Pre-announcing a contest for critiques and red teaming

June 1, 2022 update: the contest is now posted. We’ve also compiled a separate resource for criticisms and red teaming.


We’re writing this post to say that we’re interested in running a contest on the Forum for writing that critically engages with theory or work from the EA community.

We are: Lizka (the Content Specialist at CEA), Joshua, and Fin.

Consider this a pre-announcement: we’re still figuring out the details, but we want to commit right now to supporting high-quality critical work within EA — including critiques, questioning, red teaming, and minimal-trust investigations. We think a contest could make a good start.

Why do we think this matters? In short, we think there are some reasons to expect good criticism to be undersupplied relative to its real value. And that matters: as EA grows, it’s going to become increasingly important that we scrutinize the ideas and assumptions behind key decisions — and that we welcome outside experts to do the same.[1]

So we want to run a contest to incentivize and reward the most thoughtful and most action-relevant critical work (cross-)posted to the Forum.[2] The Creative Writing Contest last year would be a good point of comparison, but we’re hopeful the prize pool will be significantly larger this time — perhaps up to around $100k if enough submissions really meet the bar. The judging panel is taking shape already, and we’re looking forward to sharing it.

We’re excited to read about errors in widely-cited analyses, gaps in EA’s philosophical toolset, missing crucial considerations, independent reassessments of key claims, evaluations of EA organizations, suggestions for how to further improve community norms and institutions, and efforts to communicate and ‘steelman’ existing criticisms for an EA audience.

The judging criteria aren’t finalized, but we’re imagining an ideal submission would be:

  • Critical — the piece takes a critical or questioning stance towards some aspect of EA, theory or practice;

  • Important — the issues discussed really matter for our ability to do the most good as a movement;

  • Novel — the piece presents new arguments, or otherwise presents familiar ideas in a new way;

  • Constructive — we can see how the work is decision-relevant (directly or indirectly). Bonus points for concrete solutions.

We don’t expect that every winning piece needs to do well at every one of these criteria, but we do value them all.

We also want to reward reasoning transparency /​ ‘epistemic legibility’, clarity of writing, ‘punching up’, awareness of context, and a scout mindset. On the other hand, we don’t want to encourage personal attacks or diatribes that are likely to produce much more heat than light. And we hope that subject-matter experts who don’t typically associate with EA find out about this and share insights we haven’t yet heard.

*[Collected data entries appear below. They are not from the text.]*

-- ==== Sys2Proof/Machine/Accum.lean ====
section
/-! DEFINITION. The accumulator: group sums added, chains opened, read out and dropped (spec/06). -/

namespace Sys2Proof.Machine

open Sys2Proof

/-! ## Adding (spec/06 R139, R143, R148) -/

/-- Exponent of A's least significant bit in a window. -/
def windowLsb (upper : Bool) : Int := if upper then -32 else -64

/-- The 128-bit range. -/
def inRange128 (v : Int) : Bool := decide (-(2 : Int) ^ 127 ≤ v) && decide (v < (2 : Int) ^ 127)

/-- One column after a group sum, or none on overflow: an overflow leaves the column unchanged. -/
def AfCol.accumulate (col : AfCol) (upper : Bool) (g : GroupSum) : Option AfCol :=
  let v := (Dy.mk g.s (g.l - windowLsb upper)).floor
  let t := col.a.toInt + v
  if inRange128 t then some { a := BitVec.ofInt 128 t, tag := col.tag.combine g.tag } else none

/-- The columns of an entry after the group sums of a weight column, in the window of their chain; none where the add
overflows. -/
def Core.addCols (x : Core) (g : GroupCol) : List (Option AfCol) :=
  (List.range 8).map fun i => (x.afCol g.entry i).accumulate g.upper (g.sums.getD i ⟨0, 0, .none⟩)

/-- The group sums of a weight column added into their entry: a column whose add overflows is unchanged. -/
def Core.addGroup (x : Core) (g : GroupCol) : Core :=
  x.setEntry g.entry ((List.range 8).map fun i => ((x.addCols g).getD i none).getD (x.afCol g.entry i))

/-- A chain of a context overflowed, which began with this opening of the bank: the bank awaits its window repeat, closed since
or not, the context's stroke ends there, and a core roll becomes due that goes back before the opening (spec/06 R148, R149). -/
def State.windowRepeat (s : State) (c : CoreId) (b : Fin 4) (k : Ctx) (opens opened : Nat) : State :=
  let s := s.modCore c fun x =>
    let v := x.banks.get b
    { x with banks := x.banks.set b { v with rep := true, opened := min v.opened opened, uppers := addOnce opens v.uppers } }
  s.pendRoll c ⟨0, 0, k, none, s.beat⟩

/-- ACCUMULATE: the eight group sums of the oldest weight column under way are added into its entry
(spec/06 R143, spec/05 R134). While the arithmetic clocks stand nothing is added (spec/01 R22). -/
def execAccumulate (c : CoreId) (s : State) : Out :=
  let x := s.core c
  match x.arrayQ with
  | [] => .next s
  | g :: rest =>
    if s.arithStopped then .next s else
    let b := bankOf g.entry
    if x.afBad.contains g.entry then .next (s.guardFail c g.ctx 2 g.entry)
    else
      let s := s.modCore c fun x => { x.addGroup g with arrayQ := rest }
      .next (if (x.addCols g).any Option.isNone then s.windowRepeat c b g.ctx g.opens g.opened else s)

/-! ## Opening and dropping (spec/06 R140, R144) -/

/-- ACLR: A = 0 and no tag in every column of its entries; its banks open. -/
def execAclr (c : CoreId) (k : Ctx) (f : FmtM) (s : State) : Out :=
  let x := s.core c
  let t := x.ctx k
  let e := indexD t f
  let n := countOf f
  let u := aclrUse t f
  issue s c k (encM 0x18 f) u
    [(ckIllegal, badA f || badB f || badSub f || badFmt f || badFlags f), (ckAf, u.afFails), (ckOwner, x.foreignBank k e n)]
    (x.afAwaited k u) .seq fun s =>
    s.modCore c fun x =>
      let x := x.noteStep k (encM 0x18 f) 0 0 e
      (List.range n).foldl (fun x i => x.setEntry (e + i) []) (x.openBanks k e n)

/-- ADROP: its banks close; no entry changes. -/
def execAdrop (c : CoreId) (k : Ctx) (f : FmtM) (s : State) : Out :=
  let x := s.core c
  let t := x.ctx k
  let e := indexA t f
  let n := countOf f
  let u := adropUse t f
  issue s c k (encM 0x1B f) {}
    [(ckIllegal, badD f || badB f || badSub f || badFmt f || badFlags f), (ckAf, u.afFails), (ckOwner, x.foreignBank k e n)]
    (x.afAwaited k u) .seq fun s =>
    s.modCore c fun x => (x.noteStep k (encM 0x1B f) 0 0 e).closeBanks e n

/-! ## Preload (spec/06 R145 to R147) -/

/-- Index of tile element (k, c) of n entries in an order. -/
def tileIndex (order : Bool) (n k c : Nat) : Nat := if order then 8 * k + c else c * n + k

/-- An element of a tile in the LS at a, its fine scale applied. -/
def tileElem (ls : Mem) (fmt : BitVec 4) (order : Bool) (a n k c : Nat) : FVal :=
  let code := packedElem ls a (elemWidth fmt) (tileIndex order n k c)
  if isBlock fmt then scaledVal fmt code (scaleAt ls (a + tileData fmt n) (c * (n / 32) + k / 32))
  else wideVal fmt code

/-- An exact value rounded to a multiple of the window's least significant bit with nearest-even. -/
def roundWindow (upper : Bool) (v : Exact) : Int :=
  match v with
  | .quot neg n d =>
    let q := roundGrid n d (windowLsb upper) .nearest
    if neg then -(q : Int) else q
  | _ => 0

/-- |v| > 2^94. -/
def beyondClamp (v : Exact) : Bool :=
  match v with
  | .quot _ n d => decide (2 ^ 94 * d < n)
  | _ => false

/-- One preloaded column, or none on overflow; whether CVT_SAT and CVT_NAN count it. -/
def preloadCol (upper : Bool) (pf x : FVal) : Option AfCol × Bool × Bool :=
  match x with
  | .nan => (some ⟨0, .nan⟩, false, true)
  | .inf _ =>
    (some ⟨0, if pf.isZero then .nan else if pf.sign = x.sign then .posInf else .negInf⟩, false, false)
  | .fin _ _ _ =>
    let v := pf.mul x
    let sat := beyondClamp v
    let a := roundWindow upper (if sat then .quot (pf.sign != x.sign) (2 ^ 94) 1 else v)
    (if inRange128 a then some ⟨BitVec.ofInt 128 a, .none⟩ else none, sat, false)

/-- The entries of a preload written in order, up to the one that overflows: the core and the bank that awaits a
repeat. The overflowing columns of that entry keep what they held, its other columns are written, and its elements are
counted (DESIGN CHOICE, notes/assumptions/146: spec/06 R148 gives an unchanged column for an accumulate only). -/
def preloadEntries (ls : Mem) (fmt : BitVec 4) (order : Bool) (pf : FVal) (a e n : Nat) :
    (todo : List Nat) → Core → Core × Option (Fin 4)
  | [], x => (x, none)
  | i :: rest, x =>
    let b := bankOf (e + i)
    let cols := (List.range 8).map fun c => preloadCol (x.banks.get b).upper pf (tileElem ls fmt order a n i c)
    let x := x.setEntry (e + i) ((List.range 8).map fun c => ((cols.getD c (none, false, false)).1).getD (x.afCol (e + i) c))
    let x := x.countConv (cols.countP fun p => p.2.1) (cols.countP fun p => p.2.2)
    if cols.any fun p => p.1.isNone then (x, some b) else preloadEntries ls fmt order pf a e n rest x

/-- APRE: its banks open and its entries are overwritten from the tile behind the preload header. -/
def execApre (c : CoreId) (k : Ctx) (f : FmtM) (s : State) : Out :=
  let x := s.core c
  let t := x.ctx k
  let e := indexD t f
  let n := countOf f
  let a := addrA t f
  let h := (x.block a).toNat
  let judged := hdrJudged a
  let pf := fp32 (BitVec.ofNat 32 h)
  let order := bitOf h 32
  let u := apreUse t f
  issue s c k (encM 0x19 f) u
    [(ckIllegal, badB f || badSub f || badFlags f || (judged && bitsOf h 511 33 != 0)), (ckLs, u.lsFails 64),
      (ckAf, u.afFails),
      (ckFormat, decide (6 < f.fmt.toNat) || (isBlock f.fmt && n % 32 != 0) || (judged && !pf.isFinite)),
      (ckOwner, x.foreignBank k e n)]
    (x.afAwaited k u) .seq fun s =>
    let r := preloadEntries x.ls f.fmt order pf (a + 64) e n (List.range n)
      (((s.core c).noteStep k (encM 0x19 f) a 0 e).openBanks k e n)
    let s := s.setCore c r.1
    match r.2 with
    | some b => s.windowRepeat c b k ((s.core c).banks.get b).opens ((s.core c).banks.get b).opened
    | none => s

/-! ## Readout (spec/06 R152 to R158) -/

/-- The generator's state of a context (spec/04 R118). -/
def State.ditherOf (s : State) (c : CoreId) (k : Ctx) : DWord :=
  match ((s.core c).ctx k).dither with
  | some d => d
  | none =>
    match s.ditherSeed with
    | some (seed, rank) => ditherSeeded seed rank c.x.val c.y.val k.val
    | none => 0

/-- The modes of n elements in order, one generator step each when dithered, and the state after them. -/
def roundModes (dithered : Bool) : (n : Nat) → DWord → List RMode × DWord
  | 0, d => ([], d)
  | n + 1, d =>
    if dithered then
      let d' := ditherStep d
      let r := roundModes dithered n d'
      (.dithered (ditherOut d') :: r.1, r.2)
    else
      let r := roundModes dithered n d
      (.nearest :: r.1, r.2)

/-- The generator left after dithered elements. -/
def CtxState.setDither (t : CtxState) (dithered : Bool) (d : DWord) : CtxState :=
  if dithered then { t with dither := some d } else t

/-- The output of one entry column: its exact y, or beyond every range, or a tag. -/
inductive OutVal where
  | val (y : Exact)
  | beyond (neg : Bool)
  | tag (t : Tag)
  deriving DecidableEq, Repr

/-- y = F · S of an entry column (spec/06 R154, R156). A zero product of a nonzero S takes the sign of S
(notes/assumptions/26). -/
def outVal (f : FVal) (upper : Bool) (col : AfCol) : OutVal :=
  match col.tag with
  | .none =>
    let a := col.a.toInt
    if a = 0 then .val (.zero false)
    else
      let neg := decide (a < 0)
      match f with
      | .fin _ _ _ => .val (f.mul (.fin neg a.natAbs (windowLsb upper)))
      | _ => .beyond neg
  | t => .tag t

/-- The fine scale of a block of outputs: from the finite y of the untagged ones; +7 if one is beyond every
range. -/
def outScale (fmt : BitVec 4) (ys : List OutVal) : Int :=
  if ys.any (fun y => match y with | .beyond _ => true | _ => false) then 7
  else
    let m := maxMag (ys.filterMap fun y => match y with | .val v => some v | _ => none)
    chooseScale (maxF fmt) m.1 m.2

/-- One output encoded: code, saturated, NaN read out as 0 (spec/06 R154 to R156). -/
def encodeOut (fmt : BitVec 4) (e : Int) (mode : RMode) (y : OutVal) : Conv :=
  if isBlock fmt then
    match y with
    | .val v => encodeElem fmt e mode v
    | .beyond neg => ⟨elemMax fmt neg, true, false⟩
    | .tag .nan => encodeElem fmt e mode .nan
    | .tag .negInf => encodeElem fmt e mode (.inf true)
    | .tag _ => encodeElem fmt e mode (.inf false)
  else
    match y with
    | .val (.quot neg n d) =>
      let r := roundFloat (-126) (wideMw fmt) n d mode
      match packFloat 8 (wideMw fmt) 127 255 neg r.1 r.2 with
      | some code => ⟨code, false, false⟩
      | none => ⟨wideMax fmt neg, true, false⟩
    | .val v => ⟨roundWide fmt v, false, false⟩
    | .beyond neg => ⟨wideMax fmt neg, true, false⟩
    | .tag .nan => ⟨wideNan fmt, false, false⟩
    | .tag .negInf => ⟨wideInf fmt true, false, false⟩
    | .tag _ => ⟨wideInf fmt false, false, false⟩

/-- What a readout writes: the tile bytes with the scale run, the encoded elements, the generator after it. -/
structure ReadOut where
  bytes : List Byte
  sat : Nat
  nan : Nat
  dither : DWord
  deriving DecidableEq, Repr

/-- The readout of n entries from `first`. -/
def readOut (x : Core) (fmt : BitVec 4) (order dithered : Bool) (f : FVal) (first n : Nat) (d : DWord) : ReadOut :=
  let y (k c : Nat) : OutVal := outVal f (x.banks.get (bankOf (first + k))).upper (x.afCol (first + k) c)
  let groups := n / 32
  let scale (c g : Nat) : Int := outScale fmt ((List.range 32).map fun i => y (32 * g + i) c)
  let scales := if isBlock fmt then (List.range (8 * groups)).map fun i => scale (i / groups) (i % groups) else []
  let modes := roundModes dithered (8 * n) d
  let outs := (List.range (8 * n)).map fun i =>
    encodeOut fmt (scales.getD (i % 8 * groups + i / 8 / 32) 0) (modes.1.getD i .nearest) (y (i / 8) (i % 8))
  let placed :=
    if order then outs else (List.range (8 * n)).map fun i => outs.getD (8 * (i % n) + i / n) ⟨0, false, false⟩
  let data := packBytes (elemWidth fmt) (placed.map (·.code))
  { bytes := if isBlock fmt then data ++ packBytes 4 (scales.map scaleCode) else data
    sat := outs.countP (·.sat)
    nan := outs.countP (·.nan)
    dither := modes.2 }

/-- The factor F of a descriptor: CX · CW / CY rounded once to FP32 (spec/06 R153). -/
def readFactor (h : Nat) : Nat :=
  roundWide 6 (((fp32 (BitVec.ofNat 32 h)).mul (fp32 (BitVec.ofNat 32 (bitsOf h 63 32)))).toF.div
    (fp32 (BitVec.ofNat 32 (bitsOf h 95 64))))

/-- A coarse scale is positive and finite. -/
def coarseOk (v : Nat) : Bool :=
  let x := fp32 (BitVec.ofNat 32 v)
  x.isFinite && !x.isZero && !x.sign

/-- Bits [511:256] of the descriptor block after the readout (spec/06 R152, R157). -/
def completionRecord (x : Core) (first n sat nan factor : Nat) : List Byte :=
  let window := (banksOf first n).foldl (fun w b => w + bit (x.banks.get b).upper * 2 ^ b.val) 0
  leBytes 32 (window + sat * 2 ^ 8 + nan * 2 ^ 20 + factor * 2 ^ 32)

/-- The chain that the AREAD ends is judged and, if sampled, recorded (spec/13 R352, R353). Only the first eligible
chain of a stroke is judged. -/
def State.sampleChain (s : State) (c : CoreId) (k : Ctx) (before : Core) (aread : ChainStep) (d : DWord) (tile : Nat)
    (bytes record : List Byte) : State :=
  let t := before.ctx k
  match t.chain, s.image with
  | some steps, some img =>
    match eligibleChain before steps aread.a aread.count aread with
    | none => s
    | some chain =>
      let s := s.modCtx c k fun t => { t with chain := none }
      if img.shadowK ≠ 0 && hashSamples (shadowHash c t.n k img.shadowSeed) img.shadowK.toNat then
        let cover := if aread.b < tile then record ++ bytes else bytes ++ record
        let r : ShadowRec := ⟨k, t.n, s.beat, d, chain, crc32c cover, none⟩
        s.modCore c fun x => { x with shadow := if x.refereeDue then x.shadow else some r, shadowLog := some r }
      else s
  | _, _ => s

/-- AREAD: n entries read out to the LS with one rounding each, the completion record written, the banks closed if
CLOSE is set. Where the tile covers its own descriptor block, the record is written over it (DESIGN CHOICE,
notes/assumptions/172). -/
def execAread (c : CoreId) (k : Ctx) (f : FmtM) (s : State) : Out :=
  let x := s.core c
  let t := x.ctx k
  let e := indexA t f
  let n := countOf f
  let d := addrD t f
  let b := addrB t f
  let h := (x.block b).toNat
  let judged := hdrJudged b
  let dithered := bitOf f.sub.toNat 0
  let u := areadUse t f
  issue s c k (encM 0x1A f) u
    [(ckIllegal, bitsOf f.sub.toNat 4 1 != 0 || bitsOf f.flags.toNat 3 1 != 0 || (judged && bitsOf h 255 97 != 0)),
      (ckLs, u.lsFails 64), (ckAf, u.afFails),
      (ckFormat, decide (6 < f.fmt.toNat) || (isBlock f.fmt && n % 32 != 0) ||
        (judged && !(coarseOk h && coarseOk (bitsOf h 63 32) && coarseOk (bitsOf h 95 64)))),
      (ckOwner, x.foreignBank k e n)]
    (x.afAwaited k u || x.repeatAwaited e n) .seq fun s =>
    let factor := readFactor h
    let gen := s.ditherOf c k
    let r := readOut x f.fmt (bitOf h 96) dithered (fp32 (BitVec.ofNat 32 factor)) e n gen
    let rec_ := completionRecord x e n r.sat r.nan factor
    let s := s.modCore c fun x =>
      let x := (x.lsWrite false d r.bytes).lsWrite false (b + 32) rec_
      let x := x.countConv r.sat r.nan
      let x := x.modCtx k fun t => t.setDither dithered r.dither
      if bitOf f.flags.toNat 0 then (x.noteStep k (encM 0x1A f) e b e).closeBanks e n else x
    s.sampleChain c k x ⟨encM 0x1A f, e, b, d⟩ gen d r.bytes rec_

end Sys2Proof.Machine
end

Should you hold off on posting until the contest is properly announced in order to ensure eligibility? You don’t have to: if we go ahead, we’ll accept pieces posted from this week (beginning March 21st, 2022) onwards.[3]

Another reason we’re ‘pre-announcing’ this idea is to hear some initial thoughts from Forum users. We think it’s especially important to get the details right here, so we’d be interested to hear what considerations we should bear in mind, that we might otherwise miss. Thanks!

  1. ^

    Joshua Teperowski Monrad elaborates in his post ‘Rowing and Steering the Effective Altruism Movement’. Fin Moorhouse describes the rationale for a contest in his ‘EA Project Ideas’ post. We also recommend Linch’s shortform post on ‘red teaming papers as an EA training exercise’.

  2. ^

    This should complement, rather than duplicate, the ‘Red Team Challenge’ recently announced by Training for Good.